▸ **Task to complete**:
Below are some records; reproduce every one of them exactly.

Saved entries
/-- How a targeted self-test ends by its own finding (R391): it reproduced the error and located it, or reproduced it
without locating it, or did not reproduce it, or (class 0x01) reproduced the mismatch on both arrays with identical bits. A
test of several groups (R390, class 0x15) may locate more than one. -/
inductive TestFinding where
  | located (unit : UnitRef) (others : List UnitRef := [])
  | replayed (own sibling : List (List W32)) (isolated : List (Nat × List W32 × List W32))
      -- class 0x01 (R112): the 65 results of each replay on the failing array and on its sibling, and of both with all rows but one zeroed
  | unlocated
  | notReproduced (ranToEnd : Bool)
  | sameOnBoth
  deriving DecidableEq, Repr

/-- The header of a Consort frame (R431). -/
structure FrameHdr where
  port      : Port
  good      : Bool := true        -- its CRC passes and its MAGIC is 0x434E
  linkSeq   : W32 := 0
  streamSeq : W32 := 0
  epoch     : W32 := 0
  ctx       : Byte := 0xFF
  time      : W64 := 0
  deriving DecidableEq, Repr

/-- The payload of an IDENTITY frame (R432). -/
structure IdentityBody where
  serial    : BitVec 128
  orderCode : Byte
  stepping  : Byte := 1
  mode      : Byte
  role      : Byte
  version   : W32
  pairId    : W64
  epoch     : W32
  placeable : Nat := 8                 -- groups that the module can place
  frames    : List Nat := []           -- free DIMM frames of its channels in service
  ownPartition : Bool := false
  deriving DecidableEq, Repr

/-- The digest record of R451. -/
structure DigestBody where
  step    : W32
  ctx     : Byte
  status  : Byte
  rows    : W32
  records : W32
  dShared : W64
  dKv     : W64
  dToken  : W64
  dState  : W64
  time    : W64 := 0
  deriving DecidableEq, Repr

/-- The payload of a data frame (R432): point, object, address and data, and which words of a row carry a form tag (R245). -/
structure DataBody where
  point   : W32
  object  : Byte
  address : W64
  bytes   : List Byte
  tags    : List (Fin 64) := []
  deriving DecidableEq, Repr

/-- The payload of a pair probe (R433). -/
structure ProbeBody where
  nonce   : W32
  pairId  : W64
  serial  : BitVec 128
  epoch   : W32
  role    : Byte
  running : Bool
  held    : Bool
  time    : W64 := 0
  deriving DecidableEq, Repr

/-- Redfish and console roles (R471, R488). -/
inductive Role where
  | readOnly
  | operator
  | administrator
  deriving DecidableEq, Repr

/-- How a Redfish client authenticates: by a session, or by HTTP Basic with the name and password of an account (R469). -/
inductive Auth where
  | session (id : Nat)
  | basic (account password : Nat)
  deriving DecidableEq, Repr

/-- The path that orders a command of the management side (R490). -/
inductive MgmtPath where
  | redfish (who : Auth)
  | console
  | pldm
  deriving DecidableEq, Repr

/-- The settings of the store (R467, R468, R434). -/
inductive Setting where
  | trainMode | pwrCap | pwrAutoWake | pwrMode | errAuditInterval
  | cnsMode | cnsPairId | cnsRole | cnsStepLoss | cnsHoldMax | cnsTakeover | cnsPartnerAddr
  | svcIpMode | svcIpv4 | svcIpv6 | svcHttpsPort | svcCollectorAddr | svcCollectorPort | svcStreamLevel
  | svcSessionTimeout | svcConsoleBaud | svcConsoleIdle
  deriving DecidableEq, Repr

/-- The resources of R470 that a GET may name. -/
inductive Resource where
  | root | chassis | systems | managers | chassisW96
  | sensor (id : Nat) | powerLimit | systemW96 | memory (b : Chan) | processor (s : SiteId)
  | manager (d : Fin 2) | networkProtocol (d : Fin 2) | ethernet (d : Fin 2) | events (d : Fin 2) | logbook (d : Fin 2)
  | accountService | sessionService | certificateService | updateService
  | settings | chart | context (c : CtxId) | mark (c : CtxId) (v : W16)
  deriving DecidableEq, Repr

/-- A write to accounts, sessions or certificates (R469, R470). -/
inductive AccountWrite where
  | create (name : Nat) (password : Nat) (role : Role)
  | remove (name : Nat)
  | password (name : Nat) (password : Nat)
  | endSession (id : Nat)
  | certificate (digest : W64)
  deriving DecidableEq, Repr

/-- The values of ComputerSystem.Reset (R470). -/
inductive ResetType where
  | on
  | forceRestart
  | powerCycle
  deriving DecidableEq, Repr

/-- The power states of R363. -/
inductive PowerState where
  | on
  | idle
  | doze
  | sleep
  | off
  deriving DecidableEq, Repr

/-- The body of a console line after its first word, where the arguments are well formed (R489); none where they are missing,
extra or malformed. -/
abbrev Args (α : Type) := Option α

/-- A firmware image entry of a manifest (R497). -/
structure ImageEntry where
  target  : Byte
  offset  : W32
  length  : W32
  hash    : BitVec 384
  deriving DecidableEq, Repr

/-- A firmware manifest body (R497). -/
structure Manifest where
  format          : W32 := 1
  version         : W32
  securityVersion : W32
  orderCodes      : Byte
  minStepping     : Byte
  recovery        : Bool := false
  keyRevoke       : BitVec 4 := 0
  formats         : List Byte := []
  totalLen        : W32
  images          : List ImageEntry
  reservedZero    : Bool := true
  deriving DecidableEq, Repr

/-- One SITE_LIMITS entry of the configuration record (R27). -/
structure SiteLimit where
  power : W16
  clock : Byte
  deriving DecidableEq, Repr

▸ **Reply to the exercise**:
/-- How a targeted self-test ends by its own finding (R391): it reproduced the error and located it, or reproduced it
without locating it, or did not reproduce it, or (class 0x01) reproduced the mismatch on both arrays with identical bits. A
test of several groups (R390, class 0x15) may locate more than one. -/
inductive TestFinding where
  | located (unit : UnitRef) (others : List UnitRef := [])
  | replayed (own sibling : List (List W32)) (isolated : List (Nat × List W32 × List W32))
      -- class 0x01 (R112): the 65 results of each replay on the failing array and on its sibling, and of both with all rows but one zeroed
  | unlocated
  | notReproduced (ranToEnd : Bool)
  | sameOnBoth
  deriving DecidableEq, Repr

/-- The header of a Consort frame (R431). -/
structure FrameHdr where
  port      : Port
  good      : Bool := true        -- its CRC passes and its MAGIC is 0x434E
  linkSeq   : W32 := 0
  streamSeq : W32 := 0
  epoch     : W32 := 0
  ctx       : Byte := 0xFF
  time      : W64 := 0
  deriving DecidableEq, Repr

/-- The payload of an IDENTITY frame (R432). -/
structure IdentityBody where
  serial    : BitVec 128
  orderCode : Byte
  stepping  : Byte := 1
  mode      : Byte
  role      : Byte
  version   : W32
  pairId    : W64
  epoch     : W32
  placeable : Nat := 8                 -- groups that the module can place
  frames    : List Nat := []           -- free DIMM frames of its channels in service
  ownPartition : Bool := false
  deriving DecidableEq, Repr

/-- The digest record of R451. -/
structure DigestBody where
  step    : W32
  ctx     : Byte
  status  : Byte
  rows    : W32
  records : W32
  dShared : W64
  dKv     : W64
  dToken  : W64
  dState  : W64
  time    : W64 := 0
  deriving DecidableEq, Repr

/-- The payload of a data frame (R432): point, object, address and data, and which words of a row carry a form tag (R245). -/
structure DataBody where
  point   : W32
  object  : Byte
  address : W64
  bytes   : List Byte
  tags    : List (Fin 64) := []
  deriving DecidableEq, Repr

/-- The payload of a pair probe (R433). -/
structure ProbeBody where
  nonce   : W32
  pairId  : W64
  serial  : BitVec 128
  epoch   : W32
  role    : Byte
  running : Bool
  held    : Bool
  time    : W64 := 0
  deriving DecidableEq, Repr

/-- Redfish and console roles (R471, R488). -/
inductive Role where
  | readOnly
  | operator
  | administrator
  deriving DecidableEq, Repr

/-- How a Redfish client authenticates: by a session, or by HTTP Basic with the name and password of an account (R469). -/
inductive Auth where
  | session (id : Nat)
  | basic (account password : Nat)
  deriving DecidableEq, Repr

/-- The path that orders a command of the management side (R490). -/
inductive MgmtPath where
  | redfish (who : Auth)
  | console
  | pldm
  deriving DecidableEq, Repr

/-- The settings of the store (R467, R468, R434). -/
inductive Setting where
  | trainMode | pwrCap | pwrAutoWake | pwrMode | errAuditInterval
  | cnsMode | cnsPairId | cnsRole | cnsStepLoss | cnsHoldMax | cnsTakeover | cnsPartnerAddr
  | svcIpMode | svcIpv4 | svcIpv6 | svcHttpsPort | svcCollectorAddr | svcCollectorPort | svcStreamLevel
  | svcSessionTimeout | svcConsoleBaud | svcConsoleIdle
  deriving DecidableEq, Repr

/-- The resources of R470 that a GET may name. -/
inductive Resource where
  | root | chassis | systems | managers | chassisW96
  | sensor (id : Nat) | powerLimit | systemW96 | memory (b : Chan) | processor (s : SiteId)
  | manager (d : Fin 2) | networkProtocol (d : Fin 2) | ethernet (d : Fin 2) | events (d : Fin 2) | logbook (d : Fin 2)
  | accountService | sessionService | certificateService | updateService
  | settings | chart | context (c : CtxId) | mark (c : CtxId) (v : W16)
  deriving DecidableEq, Repr

/-- A write to accounts, sessions or certificates (R469, R470). -/
inductive AccountWrite where
  | create (name : Nat) (password : Nat) (role : Role)
  | remove (name : Nat)
  | password (name : Nat) (password : Nat)
  | endSession (id : Nat)
  | certificate (digest : W64)
  deriving DecidableEq, Repr

/-- The values of ComputerSystem.Reset (R470). -/
inductive ResetType where
  | on
  | forceRestart
  | powerCycle
  deriving DecidableEq, Repr

/-- The power states of R363. -/
inductive PowerState where
  | on
  | idle
  | doze
  | sleep
  | off
  deriving DecidableEq, Repr

/-- The body of a console line after its first word, where the arguments are well formed (R489); none where they are missing,
extra or malformed. -/
abbrev Args (α : Type) := Option α

/-- A firmware image entry of a manifest (R497). -/
structure ImageEntry where
  target  : Byte
  offset  : W32
  length  : W32
  hash    : BitVec 384
  deriving DecidableEq, Repr

/-- A firmware manifest body (R497). -/
structure Manifest where
  format          : W32 := 1
  version         : W32
  securityVersion : W32
  orderCodes      : Byte
  minStepping     : Byte
  recovery        : Bool := false
  keyRevoke       : BitVec 4 := 0
  formats         : List Byte := []
  totalLen        : W32
  images          : List ImageEntry
  reservedZero    : Bool := true
  deriving DecidableEq, Repr

/-- One SITE_LIMITS entry of the configuration record (R27). -/
structure SiteLimit where
  power : W16
  clock : Byte
  deriving DecidableEq, Repr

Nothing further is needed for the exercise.